WORK TO COMPLETE:
Look through the data for the string "intro". Copy every line where it is found.

[[ TASK MATERIAL open ]]

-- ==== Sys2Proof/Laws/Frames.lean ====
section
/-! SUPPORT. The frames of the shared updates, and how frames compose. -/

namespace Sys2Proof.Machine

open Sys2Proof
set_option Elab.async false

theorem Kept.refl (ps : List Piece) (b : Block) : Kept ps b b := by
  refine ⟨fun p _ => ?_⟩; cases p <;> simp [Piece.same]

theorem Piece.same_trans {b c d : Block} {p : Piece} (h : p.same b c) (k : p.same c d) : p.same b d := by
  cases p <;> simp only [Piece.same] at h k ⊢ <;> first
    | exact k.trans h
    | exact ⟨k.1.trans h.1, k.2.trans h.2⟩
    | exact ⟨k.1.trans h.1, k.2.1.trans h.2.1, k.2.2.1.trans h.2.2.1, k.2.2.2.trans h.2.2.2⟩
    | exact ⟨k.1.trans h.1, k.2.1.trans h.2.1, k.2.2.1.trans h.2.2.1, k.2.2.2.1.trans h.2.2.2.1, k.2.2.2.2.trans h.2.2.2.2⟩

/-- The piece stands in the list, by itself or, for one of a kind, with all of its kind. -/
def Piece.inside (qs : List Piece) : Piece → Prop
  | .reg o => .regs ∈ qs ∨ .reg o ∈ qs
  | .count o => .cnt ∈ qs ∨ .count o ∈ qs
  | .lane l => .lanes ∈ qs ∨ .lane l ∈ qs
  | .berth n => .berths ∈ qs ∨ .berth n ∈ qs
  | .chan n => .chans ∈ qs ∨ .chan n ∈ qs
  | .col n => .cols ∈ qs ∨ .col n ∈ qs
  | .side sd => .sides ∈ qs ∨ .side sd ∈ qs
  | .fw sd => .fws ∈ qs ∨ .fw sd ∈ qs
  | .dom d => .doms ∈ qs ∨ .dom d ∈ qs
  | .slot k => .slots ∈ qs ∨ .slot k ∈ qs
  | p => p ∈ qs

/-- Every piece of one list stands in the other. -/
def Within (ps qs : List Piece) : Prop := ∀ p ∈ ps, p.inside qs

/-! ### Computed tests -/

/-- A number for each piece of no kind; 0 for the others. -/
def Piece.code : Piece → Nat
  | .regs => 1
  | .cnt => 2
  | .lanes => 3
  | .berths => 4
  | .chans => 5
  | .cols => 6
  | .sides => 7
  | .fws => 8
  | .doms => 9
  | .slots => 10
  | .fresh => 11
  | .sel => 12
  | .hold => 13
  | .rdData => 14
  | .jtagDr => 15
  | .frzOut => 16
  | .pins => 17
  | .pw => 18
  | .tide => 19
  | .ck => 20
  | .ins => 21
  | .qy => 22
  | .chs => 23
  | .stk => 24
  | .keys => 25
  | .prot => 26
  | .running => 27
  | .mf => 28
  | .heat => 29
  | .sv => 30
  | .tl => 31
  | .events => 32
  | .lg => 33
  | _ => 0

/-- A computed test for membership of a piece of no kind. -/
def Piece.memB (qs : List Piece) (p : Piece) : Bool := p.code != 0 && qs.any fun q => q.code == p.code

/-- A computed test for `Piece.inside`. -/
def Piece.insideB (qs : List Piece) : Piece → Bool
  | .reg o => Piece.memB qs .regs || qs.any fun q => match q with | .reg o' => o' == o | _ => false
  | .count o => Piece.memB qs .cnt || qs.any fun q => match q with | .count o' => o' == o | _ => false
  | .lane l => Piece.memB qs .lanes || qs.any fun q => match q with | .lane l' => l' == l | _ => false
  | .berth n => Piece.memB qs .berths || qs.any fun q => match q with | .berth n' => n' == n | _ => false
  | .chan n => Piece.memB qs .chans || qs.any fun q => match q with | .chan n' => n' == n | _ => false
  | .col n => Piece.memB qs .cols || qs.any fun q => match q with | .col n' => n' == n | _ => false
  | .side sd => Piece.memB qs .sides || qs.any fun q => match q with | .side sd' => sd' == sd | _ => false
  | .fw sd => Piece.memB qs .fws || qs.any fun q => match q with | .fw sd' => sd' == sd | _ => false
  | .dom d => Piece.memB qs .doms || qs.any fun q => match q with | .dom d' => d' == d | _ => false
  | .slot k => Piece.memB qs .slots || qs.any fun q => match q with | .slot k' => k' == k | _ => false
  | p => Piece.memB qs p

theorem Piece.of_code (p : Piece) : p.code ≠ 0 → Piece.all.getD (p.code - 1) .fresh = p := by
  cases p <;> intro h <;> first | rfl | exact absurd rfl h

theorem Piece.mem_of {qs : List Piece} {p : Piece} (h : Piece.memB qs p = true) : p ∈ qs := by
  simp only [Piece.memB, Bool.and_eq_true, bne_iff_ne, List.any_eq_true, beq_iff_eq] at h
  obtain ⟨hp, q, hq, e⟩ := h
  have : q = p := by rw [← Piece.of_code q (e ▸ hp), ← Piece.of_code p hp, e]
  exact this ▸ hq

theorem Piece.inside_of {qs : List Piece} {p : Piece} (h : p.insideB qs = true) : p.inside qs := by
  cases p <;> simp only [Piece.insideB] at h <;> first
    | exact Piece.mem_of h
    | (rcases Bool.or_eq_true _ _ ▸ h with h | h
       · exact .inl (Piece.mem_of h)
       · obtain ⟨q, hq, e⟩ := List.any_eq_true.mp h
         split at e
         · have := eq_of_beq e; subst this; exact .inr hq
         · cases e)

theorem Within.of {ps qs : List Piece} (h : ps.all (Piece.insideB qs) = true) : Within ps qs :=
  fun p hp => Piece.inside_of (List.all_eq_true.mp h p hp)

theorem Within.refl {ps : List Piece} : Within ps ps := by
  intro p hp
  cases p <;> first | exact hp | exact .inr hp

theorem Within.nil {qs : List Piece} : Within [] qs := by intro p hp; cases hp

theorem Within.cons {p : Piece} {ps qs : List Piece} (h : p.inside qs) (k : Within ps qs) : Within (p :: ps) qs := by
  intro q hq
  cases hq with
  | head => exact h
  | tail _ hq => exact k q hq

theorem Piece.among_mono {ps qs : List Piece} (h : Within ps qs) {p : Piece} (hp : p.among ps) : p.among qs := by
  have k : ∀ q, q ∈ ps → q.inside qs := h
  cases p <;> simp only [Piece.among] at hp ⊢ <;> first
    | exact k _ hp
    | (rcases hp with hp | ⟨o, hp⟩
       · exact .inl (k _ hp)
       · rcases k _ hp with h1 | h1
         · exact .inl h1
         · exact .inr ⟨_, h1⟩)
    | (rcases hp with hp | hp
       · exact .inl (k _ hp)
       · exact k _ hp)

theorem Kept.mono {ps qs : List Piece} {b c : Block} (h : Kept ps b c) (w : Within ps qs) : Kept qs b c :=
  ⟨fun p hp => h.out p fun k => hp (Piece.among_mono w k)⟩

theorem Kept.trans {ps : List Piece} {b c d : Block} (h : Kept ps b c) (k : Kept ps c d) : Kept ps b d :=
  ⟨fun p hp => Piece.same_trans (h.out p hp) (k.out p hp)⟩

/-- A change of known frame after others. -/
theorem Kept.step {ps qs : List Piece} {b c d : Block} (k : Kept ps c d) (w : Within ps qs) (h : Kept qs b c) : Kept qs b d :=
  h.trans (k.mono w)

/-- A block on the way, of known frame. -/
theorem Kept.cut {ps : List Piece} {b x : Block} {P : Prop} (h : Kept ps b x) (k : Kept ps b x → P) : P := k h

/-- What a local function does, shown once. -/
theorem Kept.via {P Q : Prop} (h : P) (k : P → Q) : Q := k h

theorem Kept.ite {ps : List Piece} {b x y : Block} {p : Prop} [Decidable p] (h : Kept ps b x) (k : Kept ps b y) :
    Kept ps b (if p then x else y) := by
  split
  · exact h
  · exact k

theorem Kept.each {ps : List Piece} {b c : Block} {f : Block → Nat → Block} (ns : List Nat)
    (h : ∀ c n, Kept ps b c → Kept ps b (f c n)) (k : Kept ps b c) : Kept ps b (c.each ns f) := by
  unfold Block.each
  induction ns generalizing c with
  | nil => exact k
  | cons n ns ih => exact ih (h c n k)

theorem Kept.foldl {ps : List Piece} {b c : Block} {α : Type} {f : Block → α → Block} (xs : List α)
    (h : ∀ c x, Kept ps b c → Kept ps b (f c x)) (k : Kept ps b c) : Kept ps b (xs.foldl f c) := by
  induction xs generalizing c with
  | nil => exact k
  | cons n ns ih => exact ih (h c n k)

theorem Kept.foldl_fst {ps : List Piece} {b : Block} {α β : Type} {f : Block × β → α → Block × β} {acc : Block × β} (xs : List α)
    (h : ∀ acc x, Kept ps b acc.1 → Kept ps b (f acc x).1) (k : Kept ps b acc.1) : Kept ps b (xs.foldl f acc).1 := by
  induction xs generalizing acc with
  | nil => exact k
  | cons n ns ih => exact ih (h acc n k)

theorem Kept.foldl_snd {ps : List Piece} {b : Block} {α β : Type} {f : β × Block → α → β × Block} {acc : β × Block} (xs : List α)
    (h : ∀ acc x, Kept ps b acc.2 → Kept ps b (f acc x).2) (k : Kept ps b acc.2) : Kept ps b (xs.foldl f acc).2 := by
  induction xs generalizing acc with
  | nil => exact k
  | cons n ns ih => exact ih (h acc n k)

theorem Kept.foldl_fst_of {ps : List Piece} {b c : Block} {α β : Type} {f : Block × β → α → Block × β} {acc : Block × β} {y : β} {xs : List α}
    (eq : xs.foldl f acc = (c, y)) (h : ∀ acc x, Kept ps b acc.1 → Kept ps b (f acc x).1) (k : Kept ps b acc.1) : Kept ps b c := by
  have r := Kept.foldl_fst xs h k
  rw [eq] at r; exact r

[[ TASK MATERIAL closed ]]

RESULT OF THE TASK:
  cases p <;> intro h <;> first | rfl | exact absurd rfl h
  intro p hp
theorem Within.nil {qs : List Piece} : Within [] qs := by intro p hp; cases hp
  intro q hq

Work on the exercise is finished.